*** SUPPLIED INFORMATION ***
-- ==== Sys2Proof/Laws/State.lean ====
section
/-! SUPPORT. What each named update of the state does to each field: one lemma per field, true by
rfl. No later proof unfolds a record update. -/

namespace Sys2Proof.Machine

open Sys2Proof

variable (s : State)

/-! ### finish -/

@[simp] theorem finish_argN0 : (finish s).argN0 = s.argN0 := rfl
@[simp] theorem finish_argN1 : (finish s).argN1 = s.argN1 := rfl
@[simp] theorem finish_argN2 : (finish s).argN2 = s.argN2 := rfl
@[simp] theorem finish_argX : (finish s).argX = s.argX := rfl
@[simp] theorem finish_argW : (finish s).argW = s.argW := rfl
@[simp] theorem finish_resN0 : (finish s).resN0 = s.resN0 := rfl
@[simp] theorem finish_resN1 : (finish s).resN1 = s.resN1 := rfl
@[simp] theorem finish_resN2 : (finish s).resN2 = s.resN2 := rfl
@[simp] theorem finish_resF : (finish s).resF = s.resF := rfl
@[simp] theorem finish_busy : (finish s).busy = false := rfl
@[simp] theorem finish_pending : (finish s).pending = s.pending := rfl
@[simp] theorem finish_fault : (finish s).fault = s.fault := rfl
@[simp] theorem finish_errCode : (finish s).errCode = s.errCode := rfl
@[simp] theorem finish_errInfo : (finish s).errInfo = s.errInfo := rfl
@[simp] theorem finish_opened : (finish s).opened = s.opened := rfl
@[simp] theorem finish_eoi : (finish s).eoi = s.eoi := rfl
@[simp] theorem finish_limit : (finish s).limit = s.limit := rfl
@[simp] theorem finish_mapValid : (finish s).mapValid = s.mapValid := rfl
@[simp] theorem finish_fsm : (finish s).fsm = s.fsm := rfl
@[simp] theorem finish_cfgFold : (finish s).cfgFold = s.cfgFold := rfl
@[simp] theorem finish_cfgUseMapping : (finish s).cfgUseMapping = s.cfgUseMapping := rfl
@[simp] theorem finish_cfgTrailing : (finish s).cfgTrailing = s.cfgTrailing := rfl
@[simp] theorem finish_cfgMaxEvents : (finish s).cfgMaxEvents = s.cfgMaxEvents := rfl
@[simp] theorem finish_cfgInfoLayout : (finish s).cfgInfoLayout = s.cfgInfoLayout := rfl
@[simp] theorem finish_cfgSigmaCut : (finish s).cfgSigmaCut = s.cfgSigmaCut := rfl
@[simp] theorem finish_cmRowSize : (finish s).cmRowSize = s.cmRowSize := rfl
@[simp] theorem finish_cmRowDiv : (finish s).cmRowDiv = s.cmRowDiv := rfl
@[simp] theorem finish_cmColSize : (finish s).cmColSize = s.cmColSize := rfl
@[simp] theorem finish_cmColDiv : (finish s).cmColDiv = s.cmColDiv := rfl
@[simp] theorem finish_cmCut : (finish s).cmCut = s.cmCut := rfl
@[simp] theorem finish_segq : (finish s).segq = s.segq := rfl
@[simp] theorem finish_curSeg : (finish s).curSeg = s.curSeg := rfl
@[simp] theorem finish_off : (finish s).off = s.off := rfl
@[simp] theorem finish_hdr0 : (finish s).hdr0 = s.hdr0 := rfl
@[simp] theorem finish_hdr1 : (finish s).hdr1 = s.hdr1 := rfl
@[simp] theorem finish_info : (finish s).info = s.info := rfl
@[simp] theorem finish_dataBuf : (finish s).dataBuf = s.dataBuf := rfl
@[simp] theorem finish_runNumber : (finish s).runNumber = s.runNumber := rfl
@[simp] theorem finish_eventNumber : (finish s).eventNumber = s.eventNumber := rfl
@[simp] theorem finish_eventCount : (finish s).eventCount = s.eventCount := rfl
@[simp] theorem finish_tLatch : (finish s).tLatch = s.tLatch := rfl
@[simp] theorem finish_nmod : (finish s).nmod = s.nmod := rfl
@[simp] theorem finish_modmap : (finish s).modmap = s.modmap := rfl
@[simp] theorem finish_nslots : (finish s).nslots = s.nslots := rfl
@[simp] theorem finish_mats : (finish s).mats = s.mats := rfl
@[simp] theorem finish_accs : (finish s).accs = s.accs := rfl
@[simp] theorem finish_corrRow : (finish s).corrRow = s.corrRow := rfl
@[simp] theorem finish_corrCol : (finish s).corrCol = s.corrCol := rfl
@[simp] theorem finish_inMem : (finish s).inMem = s.inMem := rfl
@[simp] theorem finish_host : (finish s).host = s.host := rfl
@[simp] theorem finish_hostData : (finish s).hostData = s.hostData := rfl
@[simp] theorem finish_walk : (finish s).walk = s.walk := rfl
@[simp] theorem finish_freeTick : (finish s).freeTick = s.freeTick := rfl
*** End of SUPPLIED INFORMATION ***
» **TASK DETAILS**:
All lines in the listing above from the line containing "namespace Sys2Proof.Machine" to the line containing "s.cmColDiv := rfl", inclusive, should be retyped exactly; no other lines should appear.

» **RESPONSE AREA**:
namespace Sys2Proof.Machine

open Sys2Proof

variable (s : State)

/-! ### finish -/

@[simp] theorem finish_argN0 : (finish s).argN0 = s.argN0 := rfl
@[simp] theorem finish_argN1 : (finish s).argN1 = s.argN1 := rfl
@[simp] theorem finish_argN2 : (finish s).argN2 = s.argN2 := rfl
@[simp] theorem finish_argX : (finish s).argX = s.argX := rfl
@[simp] theorem finish_argW : (finish s).argW = s.argW := rfl
@[simp] theorem finish_resN0 : (finish s).resN0 = s.resN0 := rfl
@[simp] theorem finish_resN1 : (finish s).resN1 = s.resN1 := rfl
@[simp] theorem finish_resN2 : (finish s).resN2 = s.resN2 := rfl
@[simp] theorem finish_resF : (finish s).resF = s.resF := rfl
@[simp] theorem finish_busy : (finish s).busy = false := rfl
@[simp] theorem finish_pending : (finish s).pending = s.pending := rfl
@[simp] theorem finish_fault : (finish s).fault = s.fault := rfl
@[simp] theorem finish_errCode : (finish s).errCode = s.errCode := rfl
@[simp] theorem finish_errInfo : (finish s).errInfo = s.errInfo := rfl
@[simp] theorem finish_opened : (finish s).opened = s.opened := rfl
@[simp] theorem finish_eoi : (finish s).eoi = s.eoi := rfl
@[simp] theorem finish_limit : (finish s).limit = s.limit := rfl
@[simp] theorem finish_mapValid : (finish s).mapValid = s.mapValid := rfl
@[simp] theorem finish_fsm : (finish s).fsm = s.fsm := rfl
@[simp] theorem finish_cfgFold : (finish s).cfgFold = s.cfgFold := rfl
@[simp] theorem finish_cfgUseMapping : (finish s).cfgUseMapping = s.cfgUseMapping := rfl
@[simp] theorem finish_cfgTrailing : (finish s).cfgTrailing = s.cfgTrailing := rfl
@[simp] theorem finish_cfgMaxEvents : (finish s).cfgMaxEvents = s.cfgMaxEvents := rfl
@[simp] theorem finish_cfgInfoLayout : (finish s).cfgInfoLayout = s.cfgInfoLayout := rfl
@[simp] theorem finish_cfgSigmaCut : (finish s).cfgSigmaCut = s.cfgSigmaCut := rfl
@[simp] theorem finish_cmRowSize : (finish s).cmRowSize = s.cmRowSize := rfl
@[simp] theorem finish_cmRowDiv : (finish s).cmRowDiv = s.cmRowDiv := rfl
@[simp] theorem finish_cmColSize : (finish s).cmColSize = s.cmColSize := rfl
@[simp] theorem finish_cmColDiv : (finish s).cmColDiv = s.cmColDiv := rfl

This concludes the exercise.